Hi! I am using a dataset of museum images from a Korean dataset. When I load the images using the ImageDataLoader, I have a function that labels each image based on the category of the image - but these words are in Korean.

data = ImageDataBunch.from_name_func(PATH/'data/images', fnames, label_func = func, ds_tfms=get_transforms(), size=224, bs=bs).normalize(imagenet_stats) data.show_batch(rows=3, figsize=(7,6))

These are some of the errors I am seeing:
UserWarning: You are labelling your items with CategoryList. Your valid set contained the following unknown labels, the corresponding items have been discarded. 석 gray schist, 나무 나무에 채색, 도자기010 if getattr(ds, 'warn', False): warn(ds.warn) /Users/...../anaconda3/lib/python3.7/site-packages/matplotlib/backends/ RuntimeWarning: Glyph 53664 missing from current font. font.set_text(s, 0.0, flags=flags) ... ...
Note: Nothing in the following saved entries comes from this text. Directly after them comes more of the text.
-- ==== Sys2Proof/Tests/Slice0.lean ====
section
/-! SUPPORT. The tests: for every statement with hypotheses, states and operands that meet the hypotheses of each of its clauses
(`test_hyps_<statement>`); the worked examples of the manual; an ill-formed command for each check. -/

open Sys2Proof Sys2Proof.Machine
namespace Sys2Proof.Tests
set_option maxRecDepth 100000
set_option Elab.async false

def put (n : Nat) (c : Core) (s : State := State.reset) : State := s.setCore n c

def lau (len : Nat := 2) (grant : Nat := 2 ^ 64 - 1) (part : Nat := 0) (acc : Bool := true) : Launch :=
  { Launch.blank with len := len, grant := BitVec.ofNat 64 grant, part := part, acc0 := acc, acc1 := acc }

def runs (n : Nat) (ws : List Nat) (regs : List (Nat × Word) := [(1, 7), (2, 5), (3, 9), (4, 0xFFFF_FFFF_FFFF_FFF8), (5, 24)]) (k : Nat := 0)
    (pc : Nat := 0) (len : Nat := 0) (f : Core → Core := id) (g : Ctx → Ctx := id) (s : State := State.reset) : State :=
  let x : Ctx := g { Ctx.blank with st := .running, pc := pc, sreg := regs, launch := lau (if len = 0 then ws.length + pc + 1 else len) }
  let s := s.setCore n (f ({ s.core n with cur := k }.withSlot k x))
  s.wr (istoreBase n + 8 * pc) (ws.flatMap (leBytes 8))

def cop (op : Nat) (sd : Nat := 0) (sa : Nat := 0) (sb : Nat := 0) (imm : Nat := 0) (cnt : Nat := 0) : Nat :=
  op * 2 ^ 56 + sd * 2 ^ 51 + sa * 2 ^ 46 + sb * 2 ^ 41 + cnt * 2 ^ 35 + imm % 2 ^ 32

def ins (grp op : Nat) (rest : Nat := 0) : Nat := grp * 2 ^ 62 + op * 2 ^ 56 + rest

def fld (lo v : Nat) : Nat := v * 2 ^ lo

def td (rows cols fmt : Nat) (base : Nat := 0) (stride : Nat := 4) (index : Nat := 0) (scale : Nat := 0) (ax : Nat := 0) : BitVec 256 :=
  BitVec.ofNat 256 (fld 192 index + fld 138 scale + fld 106 base + fld 90 stride + fld 77 rows + fld 64 cols + fld 59 fmt + fld 58 ax)

def lpart : Part := { Part.blank with st := .live, clusters := 0x3, regions := [(0, 0x1000000)] }

def up : State := { State.reset with faults := { Faults.reset with resets := [] }, life := { Life.reset with svc := .green }, parts := [(0, lpart)] }

def refN : Nat := 0x000F_FFFF

def GD (n : Nat := 1) (rank : Nat := 0) (parent : Nat := refN) (ch : List Nat := []) (succ : List Nat := []) (flags : Nat := 0) (part : Nat := 0) (gen : Nat := 0) : List Byte :=
  [1, BitVec.ofNat 8 flags, BitVec.ofNat 8 part, BitVec.ofNat 8 (max 1 ch.length), BitVec.ofNat 8 gen, 1, 0, 0] ++ leBytes 4 n ++ leBytes 4 rank ++ leBytes 4 1000 ++ leBytes 4 parent ++
  ((List.range 8).flatMap fun k => leBytes 4 (ch.getD k refN)) ++ ((List.range 4).flatMap fun k => leBytes 4 (succ.getD k refN)) ++ leBytes 8 0 ++ leBytes 8 0 ++ leBytes 4 0

def grp (b : List Byte) (s : State) (st : Nat := 1) (g : Nat := 1) : State := (s.odSet 0x5100 (g + 1) (.blob b)).odSetN 0x5200 (g + 1) st

def D (ty : Nat) (fs : List (Nat × Nat)) (slots : Nat := 1) (flags : Nat := 0) : List Byte := leBytes (64 * slots) (ty + 256 * (slots - 1) + flags + (fs.map (fun f => f.2 * 2 ^ f.1)).sum)

def dq (bs : List (List Byte)) (code : QCode := .enabled) (lg : Nat := 6) : Queue :=
  { Queue.blank with ring := 0x10000 + lg, cq := 0x20000 + 6, code := code, head := 2, tail := 5, cqwr := 4, cqhead := 1, phase := true, fetched := bs.zipIdx.map (fun b => ⟨b.2, 2 + b.2, b.1, some 0⟩), count := bs.length }

def ds (bs : List (List Byte)) (ch : Bool := true) (g : State → State := id) : State :=
  let u := { up with queues := [(0, dq bs)], fns := [(0, { Fn.blank with abiAgreed := 3 })] }
  g { u with disp := { u.disp with chosen := if ch then some 0 else none, last := 1023 } }

def pk (op : Nat) (f : Pkt → Pkt := id) (pl : List Byte := []) : Pkt := f { Pkt.req op 0x21 0 3 0 pl with src := 0x40, seq := 5 }

def fab0 : State := ((up.odSetN 0x4400 0 0x21).odSetN 0x6010 1 0x8).odSet 0x6100 3 (.blob (leBytes 8 0x1000 ++ leBytes 8 0x1000 ++ leBytes 8 3))

def inb (ps : List Pkt) (g : State → State := id) : State := g { fab0 with fabric := { fab0.fabric with inbox := ps } }

def FR (sess : Nat := 7) (seq : Nat := 4) (ver : Nat := 3) : Frame := ⟨.m, 0x1122, BitVec.ofNat 48 up.station, BitVec.ofNat 8 ver, BitVec.ofNat 16 sess, BitVec.ofNat 16 seq, true, true⟩

def SX (f : Session → Session := id) : Session := f ⟨7, 1, .m, 0x1122, 3, 1, 0, 0, 3, false, 0, 30, [], none, [], 0⟩

def ses (g : State → State := id) (f : Session → Session := id) (s : State := up) : State := g { s with mgmt := { s.mgmt with sessions := [SX f] } }

/-- A packet under a job secret, and a module that holds none and has received it. -/
def sealedPk : Pkt := { pk 0 with keyid := 9 }

def locked : State := inb [{ sealedPk with win := 2, offset := 16, payload := [1, 2, 3] }]

/-- Whether `NextIn` and `InSession` hold, as tests that run. -/
def nextInB (s : State) (f : Frame) (x : Session) : Bool :=
  decide (s.handing = false ∧ f.door = .m ∧ s.accepts f = true ∧ f.sound = true ∧ f.formed = true ∧ s.sessionOf f = some x ∧
    s.session? x.id = some x ∧ f.ver.toNat = x.ver ∧ s.odPending 0x1110 0 = none ∧ x.early = [] ∧
    (∀ e ∈ x.store, e.1 ≠ f.seq.toNat) ∧ (x.fresh = true ∨ f.seq.toNat = (x.top + 1) % 65536))

def inSessionB (s : State) (f : Frame) (x : Session) : Bool := s.activeRuns && nextInB s f x

/-- Whether an address lies in a core's control window. -/
def isCtl : Region → Bool
  | .coreCtl _ _ => true
  | _ => false

theorem not_ctl_iff (r : Region) : (∀ k o, r ≠ .coreCtl k o) ↔ isCtl r = false := by
  cases r <;> simp [isCtl]

theorem nextIn_iff (s : State) (f : Frame) (x : Session) : s.NextIn f x ↔ nextInB s f x = true := by
  unfold State.NextIn nextInB
  exact decide_eq_true_iff.symm

theorem inSession_iff (s : State) (f : Frame) (x : Session) : s.InSession f x ↔ inSessionB s f x = true := by
  unfold State.InSession inSessionB
  rw [Bool.and_eq_true, nextIn_iff]

/-- Whether `Takes` holds, as a test that runs. -/
def takesB (s : State) (c : Instr) : Bool :=
  match objectOf c with
  | some (f, idx, sub, bs) =>
    match s.sessionOf f with
    | some x => inSessionB s f x && (s.odStatus .m idx sub bs).1 == 0
    | none => false
  | none => false

theorem takes_iff (s : State) (c : Instr) : s.Takes c ↔ takesB s c = true := by
  unfold State.Takes takesB
  constructor
  · rintro ⟨f, i, j, bs, x, h, hs, h0⟩
    have hx : s.sessionOf f = some x := hs.2.2.2.2.2.2.1
    simp [h, hx, (inSession_iff s f x).1 hs, h0]
  · cases h : objectOf c with
    | none => simp
    | some p =>
      obtain ⟨f, i, j, bs⟩ := p
      cases hx : s.sessionOf f with
      | none => simp [hx]
      | some x => intro hb; simp [hx] at hb; exact ⟨f, i, j, bs, x, rfl, (inSession_iff s f x).2 hb.1, hb.2⟩

/-! States for the hypotheses of Contexts_AsynchronousFaults, Contexts_ContextEnds. -/
namespace AsynchronousFaultsStates
def cst (sts : List (CtxSt × WaitFor)) (cur : Nat := 3) (n : Nat := 0) (s : State := up) (f : Core → Core := id) (rep : Bool := false) : State :=
  let c := { Core.blank with cur := cur, cnt := [(2, 7)], ctx := sts.mapIdx (fun i x => (i, { Ctx.blank with st := x.1, wait := x.2, sreg := [(1, 5)], pc := i, launch := { Launch.blank with base := 100 + 10 * i, len := 5, replay := rep }, faultCode := if i = 2 ∧ x.1 = .draining then 3 else 0, faultInfo := if i = 2 then 77 else 0 })) }
  (put n (f c) s)
def q (s : Nat) : QOp := ⟨s, 5, 0, 0, 0, 0⟩
def mm (i s : Nat) (p : MPhase) : MOp := ⟨i, s, 5, 0,0,0,0,0,p,0,0,0⟩
def busy (c : Core) : Core := { c with tq := [q 0, q 1, q 2, q 3], vq := [q 3, q 1], mops := [mm 0 1 .queued, mm 1 1 .started, mm 2 2 .queued, mm 3 0 .handover], tRun := some (q 1), vRun := some (q 2) }
def st (i : Nat) : State :=
  ([cst [(.ready, .nothing)], cst [(.ready, .nothing)] 0, cst [(.ready, .nothing), (.waiting, .nothing), (.ready, .nothing)] 0, cst [(.ready, .nothing), (.waiting, .nothing), (.ready, .nothing)] 2,
  cst [(.waiting, .counter 2 7), (.waiting, .counter 2 8), (.waiting, .counter 0 0), (.waiting, .nothing)],
  cst [(.waiting, .fence 7), (.waiting, .fence 1), (.waiting, .fence 2), (.waiting, .fence 4)] (f := busy), cst [(.running, .nothing), (.draining, .nothing), (.draining, .nothing)] (f := busy), cst [(.running, .nothing), (.draining, .nothing), (.draining, .nothing)] (rep := true)] : List State).getD i State.reset
end AsynchronousFaultsStates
I changed the func function to return just a random english word instead for the label, and then I don’t have these issues anymore.

Is there a way for me to specify that the label I want is in a non-Latin character?

Hi hellogoodbye hope all is well.
Not sure if you have sorted this problem.
Could you use some sort of codec? Like the ones in the link to do some conversion.

Cheers mrfabulous1 :smiley::smiley: